# WHAT NEEDS TO BE DONE
Of the material below, the lines to be retyped are those from the line containing "spdPrev : Vector Int 4" through the line containing "side : LegSide", inclusive; reproduce them exactly.

# MATERIAL PROVIDED
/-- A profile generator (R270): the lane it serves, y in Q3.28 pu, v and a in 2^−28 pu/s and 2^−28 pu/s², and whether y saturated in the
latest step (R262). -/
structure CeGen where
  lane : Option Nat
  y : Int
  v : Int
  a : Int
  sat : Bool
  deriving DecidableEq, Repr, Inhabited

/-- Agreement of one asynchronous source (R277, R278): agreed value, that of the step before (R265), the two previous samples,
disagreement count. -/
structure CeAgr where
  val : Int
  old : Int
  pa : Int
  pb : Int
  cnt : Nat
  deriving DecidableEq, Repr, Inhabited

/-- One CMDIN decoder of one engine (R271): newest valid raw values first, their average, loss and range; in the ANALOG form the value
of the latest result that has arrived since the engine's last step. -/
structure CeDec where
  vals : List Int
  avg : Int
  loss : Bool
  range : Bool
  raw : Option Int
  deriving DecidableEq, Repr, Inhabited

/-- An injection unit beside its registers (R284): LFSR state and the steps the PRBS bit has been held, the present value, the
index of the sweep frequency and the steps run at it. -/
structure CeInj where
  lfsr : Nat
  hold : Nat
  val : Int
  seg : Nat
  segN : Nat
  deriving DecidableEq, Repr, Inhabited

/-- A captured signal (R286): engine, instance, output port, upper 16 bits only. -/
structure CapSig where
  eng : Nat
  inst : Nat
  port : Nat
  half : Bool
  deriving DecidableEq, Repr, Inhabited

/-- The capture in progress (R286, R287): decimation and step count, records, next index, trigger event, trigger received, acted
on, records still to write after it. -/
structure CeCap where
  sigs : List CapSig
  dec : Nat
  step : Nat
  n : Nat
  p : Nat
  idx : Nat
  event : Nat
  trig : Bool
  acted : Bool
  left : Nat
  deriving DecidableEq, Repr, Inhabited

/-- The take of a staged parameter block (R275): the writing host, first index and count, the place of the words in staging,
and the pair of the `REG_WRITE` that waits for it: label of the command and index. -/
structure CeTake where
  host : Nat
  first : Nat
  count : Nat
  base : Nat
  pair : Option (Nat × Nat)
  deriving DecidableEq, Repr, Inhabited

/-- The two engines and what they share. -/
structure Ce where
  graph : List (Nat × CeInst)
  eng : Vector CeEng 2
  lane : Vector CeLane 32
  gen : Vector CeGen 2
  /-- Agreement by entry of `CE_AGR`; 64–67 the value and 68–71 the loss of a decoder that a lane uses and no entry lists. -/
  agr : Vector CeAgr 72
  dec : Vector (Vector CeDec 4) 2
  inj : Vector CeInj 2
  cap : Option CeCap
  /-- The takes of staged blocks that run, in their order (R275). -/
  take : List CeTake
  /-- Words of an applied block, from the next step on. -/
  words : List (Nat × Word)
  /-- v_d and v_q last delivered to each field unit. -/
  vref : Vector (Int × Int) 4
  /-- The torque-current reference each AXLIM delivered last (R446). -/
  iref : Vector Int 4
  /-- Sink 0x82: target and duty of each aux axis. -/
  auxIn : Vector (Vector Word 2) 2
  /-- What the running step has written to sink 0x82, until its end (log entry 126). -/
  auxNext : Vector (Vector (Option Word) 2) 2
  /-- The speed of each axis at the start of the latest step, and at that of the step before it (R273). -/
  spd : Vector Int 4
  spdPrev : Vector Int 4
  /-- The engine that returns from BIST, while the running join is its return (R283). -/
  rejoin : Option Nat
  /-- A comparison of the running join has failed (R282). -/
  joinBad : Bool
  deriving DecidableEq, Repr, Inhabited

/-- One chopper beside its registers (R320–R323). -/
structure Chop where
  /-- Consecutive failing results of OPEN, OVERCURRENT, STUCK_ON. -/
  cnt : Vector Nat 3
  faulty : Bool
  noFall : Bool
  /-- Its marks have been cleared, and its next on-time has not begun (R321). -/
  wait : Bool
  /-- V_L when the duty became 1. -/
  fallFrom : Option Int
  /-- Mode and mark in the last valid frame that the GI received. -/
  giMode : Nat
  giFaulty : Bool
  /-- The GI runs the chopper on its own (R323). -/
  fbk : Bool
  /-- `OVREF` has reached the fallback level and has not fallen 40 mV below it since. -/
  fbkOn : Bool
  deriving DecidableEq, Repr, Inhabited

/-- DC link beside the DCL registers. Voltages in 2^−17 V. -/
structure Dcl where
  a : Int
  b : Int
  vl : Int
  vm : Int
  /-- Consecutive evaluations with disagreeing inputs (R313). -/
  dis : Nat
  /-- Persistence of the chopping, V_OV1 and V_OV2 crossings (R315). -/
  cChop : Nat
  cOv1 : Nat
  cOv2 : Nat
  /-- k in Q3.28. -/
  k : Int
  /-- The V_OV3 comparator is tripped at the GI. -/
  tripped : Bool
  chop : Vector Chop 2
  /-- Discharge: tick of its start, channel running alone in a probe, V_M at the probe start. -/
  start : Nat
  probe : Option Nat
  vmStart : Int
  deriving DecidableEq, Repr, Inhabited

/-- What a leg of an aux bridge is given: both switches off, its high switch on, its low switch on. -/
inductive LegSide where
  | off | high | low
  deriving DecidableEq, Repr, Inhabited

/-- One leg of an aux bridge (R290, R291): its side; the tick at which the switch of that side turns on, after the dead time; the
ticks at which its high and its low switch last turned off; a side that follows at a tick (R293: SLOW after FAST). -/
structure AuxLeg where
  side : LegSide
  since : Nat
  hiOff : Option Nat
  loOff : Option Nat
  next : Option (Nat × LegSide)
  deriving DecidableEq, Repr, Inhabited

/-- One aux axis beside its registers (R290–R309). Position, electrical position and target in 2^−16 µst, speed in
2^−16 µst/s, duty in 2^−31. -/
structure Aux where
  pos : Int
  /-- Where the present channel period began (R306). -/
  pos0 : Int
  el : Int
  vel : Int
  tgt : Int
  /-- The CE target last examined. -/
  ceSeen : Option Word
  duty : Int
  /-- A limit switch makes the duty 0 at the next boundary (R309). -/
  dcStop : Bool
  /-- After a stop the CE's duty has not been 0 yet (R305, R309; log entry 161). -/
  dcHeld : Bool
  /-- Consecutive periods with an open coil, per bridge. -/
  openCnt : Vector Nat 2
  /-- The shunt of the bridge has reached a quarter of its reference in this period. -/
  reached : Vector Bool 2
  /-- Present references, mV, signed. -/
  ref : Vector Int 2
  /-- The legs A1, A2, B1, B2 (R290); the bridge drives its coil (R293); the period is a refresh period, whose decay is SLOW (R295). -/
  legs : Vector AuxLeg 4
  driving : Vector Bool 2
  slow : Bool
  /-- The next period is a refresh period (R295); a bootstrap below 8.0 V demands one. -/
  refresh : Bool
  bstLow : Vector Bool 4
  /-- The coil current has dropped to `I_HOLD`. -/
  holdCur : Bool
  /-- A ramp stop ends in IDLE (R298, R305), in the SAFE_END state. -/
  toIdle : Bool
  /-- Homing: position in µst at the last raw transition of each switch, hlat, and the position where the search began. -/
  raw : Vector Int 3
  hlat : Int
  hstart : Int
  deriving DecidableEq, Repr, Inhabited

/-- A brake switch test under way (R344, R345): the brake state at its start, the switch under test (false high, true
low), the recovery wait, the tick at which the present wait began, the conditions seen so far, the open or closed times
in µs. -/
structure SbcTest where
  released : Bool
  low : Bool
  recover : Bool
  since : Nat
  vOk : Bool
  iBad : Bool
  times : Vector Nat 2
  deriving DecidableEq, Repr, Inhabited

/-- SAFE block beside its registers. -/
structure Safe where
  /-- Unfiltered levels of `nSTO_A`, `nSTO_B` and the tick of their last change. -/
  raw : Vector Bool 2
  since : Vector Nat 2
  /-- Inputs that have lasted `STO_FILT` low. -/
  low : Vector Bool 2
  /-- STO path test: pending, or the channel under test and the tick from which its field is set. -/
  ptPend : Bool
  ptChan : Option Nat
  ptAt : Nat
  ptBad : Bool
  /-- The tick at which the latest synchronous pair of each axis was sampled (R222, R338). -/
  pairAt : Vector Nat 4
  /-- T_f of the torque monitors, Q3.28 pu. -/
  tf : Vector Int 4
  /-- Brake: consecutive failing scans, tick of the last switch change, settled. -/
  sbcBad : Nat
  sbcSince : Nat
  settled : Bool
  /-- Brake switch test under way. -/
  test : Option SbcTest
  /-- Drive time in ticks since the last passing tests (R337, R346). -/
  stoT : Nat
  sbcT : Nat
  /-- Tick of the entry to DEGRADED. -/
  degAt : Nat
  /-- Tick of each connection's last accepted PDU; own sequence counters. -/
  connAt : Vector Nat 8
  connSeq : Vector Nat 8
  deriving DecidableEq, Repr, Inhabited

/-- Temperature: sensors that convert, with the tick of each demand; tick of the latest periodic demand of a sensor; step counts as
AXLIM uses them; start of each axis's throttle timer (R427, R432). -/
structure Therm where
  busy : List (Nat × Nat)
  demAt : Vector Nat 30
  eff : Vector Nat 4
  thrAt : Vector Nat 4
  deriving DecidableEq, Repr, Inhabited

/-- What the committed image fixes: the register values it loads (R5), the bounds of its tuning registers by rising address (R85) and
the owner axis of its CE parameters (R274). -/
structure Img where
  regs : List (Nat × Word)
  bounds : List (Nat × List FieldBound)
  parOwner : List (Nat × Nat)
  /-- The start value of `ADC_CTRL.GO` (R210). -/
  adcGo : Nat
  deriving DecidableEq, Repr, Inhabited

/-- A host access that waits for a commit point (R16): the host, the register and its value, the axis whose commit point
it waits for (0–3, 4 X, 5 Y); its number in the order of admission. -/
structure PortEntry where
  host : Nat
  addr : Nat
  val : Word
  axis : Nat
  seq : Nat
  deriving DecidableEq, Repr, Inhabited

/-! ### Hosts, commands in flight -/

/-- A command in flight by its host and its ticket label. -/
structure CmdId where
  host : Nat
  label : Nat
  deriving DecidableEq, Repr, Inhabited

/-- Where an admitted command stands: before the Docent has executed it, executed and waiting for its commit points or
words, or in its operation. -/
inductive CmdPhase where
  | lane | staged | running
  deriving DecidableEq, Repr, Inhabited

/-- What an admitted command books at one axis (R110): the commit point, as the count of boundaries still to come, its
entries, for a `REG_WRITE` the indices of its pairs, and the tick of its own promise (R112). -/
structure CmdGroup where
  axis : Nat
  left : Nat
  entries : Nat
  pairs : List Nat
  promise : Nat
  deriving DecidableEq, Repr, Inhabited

# OUTPUT FOR THIS EXERCISE
  spdPrev : Vector Int 4
  /-- The engine that returns from BIST, while the running join is its return (R283). -/
  rejoin : Option Nat
  /-- A comparison of the running join has failed (R282). -/
  joinBad : Bool
  deriving DecidableEq, Repr, Inhabited

/-- One chopper beside its registers (R320–R323). -/
structure Chop where
  /-- Consecutive failing results of OPEN, OVERCURRENT, STUCK_ON. -/
  cnt : Vector Nat 3
  faulty : Bool
  noFall : Bool
  /-- Its marks have been cleared, and its next on-time has not begun (R321). -/
  wait : Bool
  /-- V_L when the duty became 1. -/
  fallFrom : Option Int
  /-- Mode and mark in the last valid frame that the GI received. -/
  giMode : Nat
  giFaulty : Bool
  /-- The GI runs the chopper on its own (R323). -/
  fbk : Bool
  /-- `OVREF` has reached the fallback level and has not fallen 40 mV below it since. -/
  fbkOn : Bool
  deriving DecidableEq, Repr, Inhabited

/-- DC link beside the DCL registers. Voltages in 2^−17 V. -/
structure Dcl where
  a : Int
  b : Int
  vl : Int
  vm : Int
  /-- Consecutive evaluations with disagreeing inputs (R313). -/
  dis : Nat
  /-- Persistence of the chopping, V_OV1 and V_OV2 crossings (R315). -/
  cChop : Nat
  cOv1 : Nat
  cOv2 : Nat
  /-- k in Q3.28. -/
  k : Int
  /-- The V_OV3 comparator is tripped at the GI. -/
  tripped : Bool
  chop : Vector Chop 2
  /-- Discharge: tick of its start, channel running alone in a probe, V_M at the probe start. -/
  start : Nat
  probe : Option Nat
  vmStart : Int
  deriving DecidableEq, Repr, Inhabited

/-- What a leg of an aux bridge is given: both switches off, its high switch on, its low switch on. -/
inductive LegSide where
  | off | high | low
  deriving DecidableEq, Repr, Inhabited

/-- One leg of an aux bridge (R290, R291): its side; the tick at which the switch of that side turns on, after the dead time; the
ticks at which its high and its low switch last turned off; a side that follows at a tick (R293: SLOW after FAST). -/
structure AuxLeg where
  side : LegSide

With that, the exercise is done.